Seborrheic dermatitis is a chronic condition which arises from inflammation of the skin on the areas of the face or scalp most commonly, but can also be found on the chest and even the groin region. Seborrheic dermatitis patients will start to experience a red discoloration of the skin with white flaking and scaling. Most times it occurs in the region of the eyebrows and the folds that arise for the corners of the nose and extend to the corners of the mouth. On scalp, many people use the lay term “dandruff” which really describes the effect of the inflammation on the skin with seborrheic dermatitis. The scale or flakes indicate inflammation of the skin tissue, which when the “fishnet” structure of the skin cells are disrupted, then leads to sloughing or flaking. Scientists do not understand why some patients develop seborrheic dermatitis and others do not. It is not infectious, but inflammatory. The inflammation seems to be driven or spurred on by the sebaceous glands which produce oil or sebum, and seem to allow for overgrowth of demodex which is a naturally occurring parasite that lives around those sebaceous glands. With oilier or seborrheic patients, the thought is that the demodex are over-populating and the immune system is creating an inflammatory response in return which appears as seborrheic dermatitis. Seborrheic dermatitis is not typically painful, but can be described as itchy. It is unsightly to patients, and embarrassing.
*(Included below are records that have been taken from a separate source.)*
-- ==== Sys2Proof/Machine/Operands.lean ====
section
/-! DEFINITION. Operand forms: which hart may execute which class (02_machine R20, R23, 06 R113, 11 R181, 15 R248), how a scalar
register field is read and written with its ports and rings (05_registers R81, 06 R115, R116), immediates, vector and mask operands. -/

namespace Sys2Proof.Machine

/-- The classes that R20 and its companions tell apart. -/
inductive Cls where
  | base          -- the scalar subset of R113
  | float | align | regions | xret
  | mem           -- ld st ldx stx
  | acqrel        -- ldacq strel
  | fence | drain | prefetch
  | amo           -- amo cas
  | amoTok        -- amor casr
  | lock          -- ldlk stul
  | halt
  | sys           -- sysr sysw l1inv ctxsave ctxload replay and the counters
  | tlb           -- tlbw tlbinv
  | wfm
  | task          -- R247 but done and yield
  | control       -- done and yield
  | hret
  | ring
  | freq
  | vector | ssu | matrix
  deriving DecidableEq, Repr

/-- Whether a hart may use a class. -/
def mayUse (h : HartId) (migratory : Bool) (c : Cls) : Bool :=
  match h with
  | .ctx _ _ =>
    if migratory then
      match c with
      | .base | .float | .align | .regions | .xret | .mem | .acqrel | .fence | .drain | .prefetch | .amo | .amoTok | .lock | .sys
      | .tlb | .control => true
      | _ => false
    else
      match c with
      | .halt | .hret | .freq | .wfm => false
      | _ => true
  | .handler _ _ =>
    match c with
    | .halt | .freq | .wfm | .ssu | .matrix => false
    | _ => true
  | .loader _ | .storer _ =>
    match c with
    | .base | .halt | .mem | .acqrel | .fence | .drain | .prefetch | .amo | .ring => true
    | _ => false
  | .tsc _ _ =>
    match c with
    | .base | .halt | .mem | .acqrel | .fence | .tlb | .wfm => true
    | _ => false
  | .gather _ =>
    match c with
    | .base | .halt | .mem | .fence | .freq => true
    | _ => false
  | .expander _ =>
    match c with
    | .base | .halt | .mem | .fence | .matrix => true
    | _ => false

/-- The classes whose instructions a fence orders, 11 R189: memory accesses, engine commands and sends. -/
def Cls.ordered : Cls → Bool
  | .mem | .acqrel | .fence | .drain | .amo | .amoTok | .lock | .task | .ring | .freq | .ssu | .matrix => true
  | _ => false
/-- ILLCLASS for a class a hart may not use; an ordered instruction waits for an open fence. -/
def useClass (c : Cls) : M Unit := do
  let x ← hartM
  let h ← me
  guardM (mayUse h x.migratory c) illclass
  if c.ordered then fenceM else pure ()

/-- Whether a hart may name a scalar register value, R23, R81, R113. -/
def mayName (h : HartId) (migratory : Bool) (dest : Bool) (v : Nat) : Bool :=
  if v = 29 ∧ !dest then false
  else if v = 28 ∧ dest then false
  else if 24 ≤ v ∧ v ≤ 29 then isThread h && !migratory
  else if 16 ≤ v ∧ v ≤ 23 then !migratory
  else true

/-- ILLCLASS for registers that may not be named: sources, then destinations. -/
def names (srcs dsts : List (BitVec 5)) : M Unit := do
  let x ← hartM
  let h ← me
  guardM (srcs.all (fun v => mayName h x.migratory false v.toNat) && dsts.all (fun v => mayName h x.migratory true v.toNat)) illclass

/-! ### Frames of the context cache, 05 R85, R88 -/

/-- Waits for the frame that holds a register: 0 to 3 the window, 4 and 5 `g`, 8 + i for v_i, 40 for the masks, 48 + i for q_i. -/
def needFrame (n : Nat) : M Unit := do
  let x ← hartM
  if x.absent.contains n then waitFor (.frame n) else pure ()

/-! ### Mesh ports, 06 R115 -/

/-- The core a port of a core reaches: 0 north, 1 east, 2 south, 3 west, in the order `mn me ms mw`. -/
def meshNeighbour (c : CoreKey) (port : Nat) : Option CoreKey :=
  let n := c % 384
  let q := n / 4
  let p := n % 4
  let col := 2 * (q % 8) + p % 2
  let row := 2 * (q / 8) + p / 2
  let at2 := fun (col row : Nat) => some (c - n + (4 * (row / 2 * 8 + col / 2) + 2 * (row % 2) + col % 2))
  match port with
  | 0 => if row = 0 then none else at2 col (row - 1)
  | 1 => if col = 15 then none else at2 (col + 1) row
  | 2 => if row = 23 then none else at2 col (row + 1)
  | _ => if col = 0 then none else at2 (col - 1) row

/-- Pops a word of a mesh receive buffer; stalls while it is empty. -/
def popMesh (port : Nat) : M Word := do
  let c ← myCore
  if (meshNeighbour c port).isNone then trapM ACCESS
  let s ← get
  match (s.core c).meshIn.toList.getD port [] with
  | [] => stall
  | w :: r => do
    modS fun s => s.modCore c fun k => { k with meshIn := k.meshIn.setIfInBounds port r }
    pure w

/-! ### Rings, 14_queues R235 to R239 -/

/-- A ring operation on a disabled ring raises ACCESS. -/
def enabledRing (c : CoreKey) (r : Nat) : M Ring := do
  let s ← get
  let g := s.ring c r
  if g.cap = 0 then trapM ACCESS else pure g
/-- Pops one word of ring r as `cbi` does (R238): one slot, bytes 0 to 7. -/
def popRing (r : Nat) : M Word := do
  let c ← myCore
  let g ← enabledRing c r
  if g.filled = 0 then stall
  else do
    let s ← get
    let w := BitVec.ofNat 64 (leNat (getRing s c g g.head 0 8))
    modS fun s => s.setRing c r (g.freeHead 1)
    pure w
/-- Reserves one slot of ring r for a headerless word, as `cbo` does at issue (06 R116): its ticket. -/
def reserveWord (r : Nat) : M Nat := do
  let c ← myCore
  let _ ← enabledRing c r
  let s ← get
  if s.ringRoom c r 1 then do
    modS fun s => s.reserveOwn c r 1
    pure (s.free + 1)
  else stall
/-! ### Scalar registers -/

/-- `ReadReg`, R81. -/
def readReg (f : BitVec 5) : M Word := do
  let v := f.toNat
  if v ≤ 15 then do
    needFrame (v / 4)
    let x ← hartM
    pure (x.xreg v)
  else if v ≤ 23 then do
    needFrame (v / 4)
    let x ← hartM
    pure (x.regs.g.toList.getD (v - 16) 0)
  else if v ≤ 27 then popMesh (v - 24)
  else if v = 28 then popRing 0
  else if v = 29 then illclass
  else if v = 30 then do
    let x ← hartM
    pure x.tid
  else pure 0

/-- The register write of `WriteReg`, R81, as part of an outstanding result: a full port or ring stalls at issue. -/
def destReg (f : BitVec 5) (val : Word) : M (List RegWrite) := do
  let v := f.toNat
  if v ≤ 15 then do
    needFrame (v / 4)
    pure [.x v val]
  else if v ≤ 23 then do
    needFrame (v / 4)
    pure [.g (v - 16) val]
  else if v ≤ 27 then do
    let c ← myCore
    if (meshNeighbour c (v - 24)).isNone then trapM ACCESS
    let s ← get
    let waiting := (s.harts.map (fun p => if s.coreOf p.1 = some c then
      (p.2.outstanding.map (fun q => (q.writes.filter (fun w => match w with
        | .mesh p _ => p == v - 24
        | _ => false)).length)).sum else 0)).sum
    if 4 ≤ ((s.core c).meshOut.toList.getD (v - 24) []).length + waiting then stall
    else pure [.mesh (v - 24) val]
  else if v = 28 then illclass
  else if v = 29 then do
    let t ← reserveWord 1
    pure [.cbo t val]
  else pure []

/-- Writes a register in an outstanding result. -/
def writeReg (f : BitVec 5) (val : Word) (flags : Flags5 := 0) : M Unit := do
  result (← destReg f val) flags

/-- The integer instructions whose result is written one cycle after issue: all but the multiplications and divisions. -/
def oneCycle (op : Nat) : Bool := op < 0x040 && !(2 ≤ op % 0x20 && op % 0x20 ≤ 5) && op % 0x20 ≠ 0x15
/-- Writes a register in the outstanding result of an integer instruction. -/
def writeAlu (op : Nat) (f : BitVec 5) (val : Word) : M Unit := do
  result (← destReg f val) (quick := oneCycle op)

/-- The value of a window register range, read at issue. -/
def readRange (a : Nat) : Nat → M (List Word)
  | 0 => pure []
  | n + 1 => do return (← readReg (BitVec.ofNat 5 a)) :: (← readRange (a + 1) n)

/-! ### Immediates -/

/-- The immediate sign-extended to 64 bits, 03 R43. -/
def immWord (f : Slot) : Word := f.imm.signExtend 64
/-- B of an immediate form: Wrap(SExt(imm, 48), w), 06 R92. -/
def immInt (f : Slot) : Int := wrap f.ty.toNat (sext f.imm.toNat 48)
/-- The target of a displacement, 03 R48. -/
def target (pc : Word) (imm : BitVec 48) : Word := (pc &&& ~~~0x3F#64) + imm.signExtend 64

/-! ### Vector and mask registers, 07 R117, R118 -/

def readVec (f : BitVec 5) : M VecReg := do
  needFrame (8 + f.toNat)
  let x ← hartM
  pure (x.regs.v.toList.getD f.toNat 0)
def readMask (n : Nat) : M (BitVec 32) := do
  needFrame 40
  let x ← hartM
  pure (x.regs.k.toList.getD (n % 8) 0)
/-- The register sets of an engine for two threads, 05 R85, the thread that used one last in front; it is the first to lose it. -/
def takeSet (h : HartId) (l : List HartId) : List HartId :=
  if l.contains h then h :: l.filter (· ≠ h) else if l.length < 2 then h :: l else h :: l.drop 1
/-- Marks the thread's vector part as used, 09 R149, and gives it a register set of the vector engine. -/
def useVector : M Unit := do
  modH fun x => { x with vused := true }
  let s ← get
  match s.coreOf s.ir.hart with
  | some c => modS fun s => s.modCore c fun k => { k with vsets := takeSet s.ir.hart k.vsets }
  | none => pure ()

/-! ### Modes -/

/-- PRIV for a thread in user mode; the other harts have no mode (09 R152). -/
def supervisorOnly : M Unit := do
  let x ← hartM
  let h ← me
  guardM (!(isThread h) || x.trap.mode) (trapM PRIV)

end Sys2Proof.Machine
end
Treatment is long-term, as this is condition which becomes chronic in nature with periods of clearance and periods of relapse. Common treatments include topical therapies such as medicated shampoos used in a rotation week by week. These active ingredients in the these medicated shampoos are typically either anti-inflammatory or anti-fungal in nature. Although it is not a fungal infection, anti-fungal agents are quite effective at the reduction in the demodex parasite, as well as being anti-inflammatory as well. By treating the scalp alone, many times both scalp and face are positively influenced due to the overall decrease in demodex counts. Additionally, topical creams, ointments, gels and lotions can be used which contain either anti-fungal agents or anti-inflammatory agents. Although topicals, all of these agents are prescription only and require the care of a dermatologist or other physician.